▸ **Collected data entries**
-- ==== Sys2Proof/Machine/Dma.lean ====
section
/-! DEFINITION. The meanings of the Rhumb, partition and context commands (chapters 8, 10 and 11): each runs its shared
operation, and then every channel goes on as far as it can. -/

namespace Sys2Proof.Machine

/-! ### What lets the channels go on -/

/-- `LOOP_LOCK_REGAIN` (R208, 01 R25): the channels' answers and beats go on with what else the loop stopped. -/
def execLoopLockRegain (arith : Bool) (s : State) : Host.Outcome State Fault Refusal := .next (pumpAll busFn (lockRegain s arith))

/-- `PWR_ACK_RISE` (R528): the channels' beats go on with the port's domain (R512). -/
def execPwrAckRise (d : BitVec 5) (us : Nat) (s : State) : Host.Outcome State Fault Refusal := .next (pumpAll busFn (ackRise s d.toNat us))

/-! ### Context commands -/

/-- `SND_CTX_SAVE` (R278 to R280). -/
def execSndCtxSave (a : Access) (v : Word) (e : EccIn × Option (BitVec 15 × TileFault)) (s : State) : Host.Outcome State Fault Refusal :=
  .next (pumpReached s a ctxCmdAddr 0xFF (eccContext s (ctxCmd s a v (e.2.map (fun f => (f.1.toNat, f.2)))) e.1))

/-- `SND_CTX_RESTORE` (R281, R282). -/
def execSndCtxRestore (a : Access) (v : Word) (e : EccIn × Option (BitVec 15 × TileFault)) (s : State) : Host.Outcome State Fault Refusal :=
  .next (pumpReached s a ctxCmdAddr 0xFF (eccContext s (ctxCmd s a v (e.2.map (fun f => (f.1.toNat, f.2)))) e.1))

/-! ### Partitions -/

/-- `ASSIGN` (R307). -/
def execAssign (a : Access) (part : BitVec 5) (v : Word) (mem : AssignIn) (s : State) : Host.Outcome State Fault Refusal :=
  .next (partAssign s a part.toNat v mem)

/-- `PART_CMD_RELEASE` (R309). -/
def execPartCmdRelease (a : Access) (part : BitVec 5) (v : Word) (s : State) : Host.Outcome State Fault Refusal :=
  .next (partRelease s a part.toNat v)

/-- `WIPE_DONE` (R310). -/
def execWipeDone (part : BitVec 5) (s : State) : Host.Outcome State Fault Refusal := .next (pumpAll busFn (wipeDone s part.toNat))

/-- `PART_REGION_WRITE` (R312 to R315). -/
def execPartRegionWrite (a : Access) (part : BitVec 5) (w : BitVec 3) (limit : Bool) (v : Word) (s : State) : Host.Outcome State Fault Refusal :=
  .next (regionWrite s a part.toNat w.toNat limit v)

/-- `REGION_DISABLE_DONE` (R315). -/
def execRegionDisableDone (part : BitVec 5) (w : BitVec 3) (s : State) : Host.Outcome State Fault Refusal :=
  .next (whenSec s (fun x => regionDisableDone x part.toNat w.toNat))

/-- `PART_MBR_RANGE_WRITE` (R319). -/
def execPartMbrRangeWrite (a : Access) (part : BitVec 5) (v : Word) (s : State) : Host.Outcome State Fault Refusal :=
  .next (mbrRangeWrite s a part.toNat v)

/-- `PART_CHANNELS_WRITE` (R320). -/
def execPartChannelsWrite (a : Access) (part : BitVec 5) (v : Word) (s : State) : Host.Outcome State Fault Refusal :=
  .next (channelsWrite s a part.toNat v)

/-- `PART_QUOTA_WRITE` (R317). -/
def execPartQuotaWrite (a : Access) (part : BitVec 5) (second : Bool) (v : Word) (s : State) : Host.Outcome State Fault Refusal :=
  .next (quotaWrite s a part.toNat second v)

/-! ### Channel commands -/

/-- `RHMB_START` (R325). -/
def execRhmbStart (a : Access) (ch : BitVec 4) (v : Word) (s : State) : Host.Outcome State Fault Refusal :=
  .next (pumpReached s a (chanCmdAddr ch.toNat) 0xFF (chanStart s a ch.toNat v))

/-- `RHMB_PAUSE` (R348). -/
def execRhmbPause (a : Access) (ch : BitVec 4) (v : Word) (s : State) : Host.Outcome State Fault Refusal := .next (chanPause s a ch.toNat v)

/-- `PAUSE_DRAINED` (R348). -/
def execPauseDrained (ch : BitVec 4) (s : State) : Host.Outcome State Fault Refusal := .next (whenSec s (fun x => pauseDrained busFn x ch.toNat))

/-- `RHMB_RESUME` (R348). -/
def execRhmbResume (a : Access) (ch : BitVec 4) (v : Word) (s : State) : Host.Outcome State Fault Refusal :=
  .next (pumpReached s a (chanCmdAddr ch.toNat) 0xFF (chanResume s a ch.toNat v))

/-- `RHMB_STOP` (R351). -/
def execRhmbStop (a : Access) (ch : BitVec 4) (v : Word) (s : State) : Host.Outcome State Fault Refusal :=
  .next (pumpReached s a (chanCmdAddr ch.toNat) 0xFF (chanStop s a ch.toNat v))

/-- `RHMB_CH_DOORBELL` (R343). -/
def execRhmbChDoorbell (a : Access) (ch : BitVec 4) (v : Word) (s : State) : Host.Outcome State Fault Refusal := .next (chanBell s a ch.toNat v)

/-- `RHMB_GCTRL_WRITE` (R353). -/
def execRhmbGctrlWrite (a : Access) (v : Word) (s : State) : Host.Outcome State Fault Refusal := .next (gctrlWrite s a v)

/-- `RHMB_SEM_WRITE` (R353). -/
def execRhmbSemWrite (a : Access) (v : Word) (s : State) : Host.Outcome State Fault Refusal := .next (semWrite s a v)

/-! ### Instructions -/

/-- `MOVE` (R338, R339). -/
def execMove (ch : BitVec 4) (s : State) : Host.Outcome State Fault Refusal := .next (runIns busFn s ch.toNat 1 (fun x i => insMove x i ch.toNat))

/-- `MOVE_SG` (R331). -/
def execMoveSg (ch : BitVec 4) (s : State) : Host.Outcome State Fault Refusal := .next (runIns busFn s ch.toNat 2 (fun x i => insMoveSg x i ch.toNat))

/-- `FILL` (R333). -/
def execFill (ch : BitVec 4) (s : State) : Host.Outcome State Fault Refusal := .next (runIns busFn s ch.toNat 3 (fun x i => insFill x i ch.toNat))

/-- `COMPARE` (R333). -/
def execCompare (ch : BitVec 4) (s : State) : Host.Outcome State Fault Refusal := .next (runIns busFn s ch.toNat 4 (fun x i => insCompare x i ch.toNat))

/-- `SHUFFLE` (R335). -/
def execShuffle (ch : BitVec 4) (s : State) : Host.Outcome State Fault Refusal := .next (runIns busFn s ch.toNat 5 (fun x i => insShuffle x i ch.toNat))

/-- `LOOP` (R334). -/
def execLoop (ch : BitVec 4) (s : State) : Host.Outcome State Fault Refusal := .next (runIns busFn s ch.toNat 6 (fun x i => insLoop x i ch.toNat))

/-- `WAIT` (R343). -/
def execWait (ch : BitVec 4) (s : State) : Host.Outcome State Fault Refusal := .next (runIns busFn s ch.toNat 7 (fun x i => insWait x i ch.toNat))

/-- `WAIT_SATISFIED` (R343, R345). -/
def execWaitSatisfied (s : State) : Host.Outcome State Fault Refusal := .next (whenSec s (judgeWaits busFn))

/-- `SIGNAL` (R343, R344). -/
def execSignal (ch : BitVec 4) (s : State) : Host.Outcome State Fault Refusal := .next (runIns busFn s ch.toNat 8 (fun x i => insSignal x i ch.toNat))

/-- `LIST` (R332). -/
def execList (ch : BitVec 4) (s : State) : Host.Outcome State Fault Refusal := .next (runIns busFn s ch.toNat 9 (fun x i => insList x i ch.toNat))

/-- `END` (R352). -/
def execEndRun (ch : BitVec 4) (s : State) : Host.Outcome State Fault Refusal := .next (runIns busFn s ch.toNat 15 (fun x i => insEnd x i ch.toNat))

/-! ### The memory master port -/

/-- `MMP_READ_RESPONSE` (R515). -/
def execMmpReadResponse (id : BitVec 8) (data : Option Bytes) (s : State) : Host.Outcome State Fault Refusal :=
  .next (answerReq busFn s id.toNat false data)

/-- `MMP_WRITE_RESPONSE` (R515). -/
def execMmpWriteResponse (id : BitVec 8) (ok : Bool) (s : State) : Host.Outcome State Fault Refusal :=
  .next (answerReq busFn s id.toNat true (if ok then some [] else none))

/-- `MMP_TIMEOUT` (R515). -/
def execMmpTimeout (id : BitVec 8) (us : Nat) (s : State) : Host.Outcome State Fault Refusal := .next (timeoutReq busFn s id.toNat us)

end Sys2Proof.Machine
end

▸ **Problem details**
Could you find every line in the records above that has the string "Option" and copy it?

▸ **Result for this exercise**
def execSndCtxSave (a : Access) (v : Word) (e : EccIn × Option (BitVec 15 × TileFault)) (s : State) : Host.Outcome State Fault Refusal :=
def execSndCtxRestore (a : Access) (v : Word) (e : EccIn × Option (BitVec 15 × TileFault)) (s : State) : Host.Outcome State Fault Refusal :=
def execMmpReadResponse (id : BitVec 8) (data : Option Bytes) (s : State) : Host.Outcome State Fault Refusal :=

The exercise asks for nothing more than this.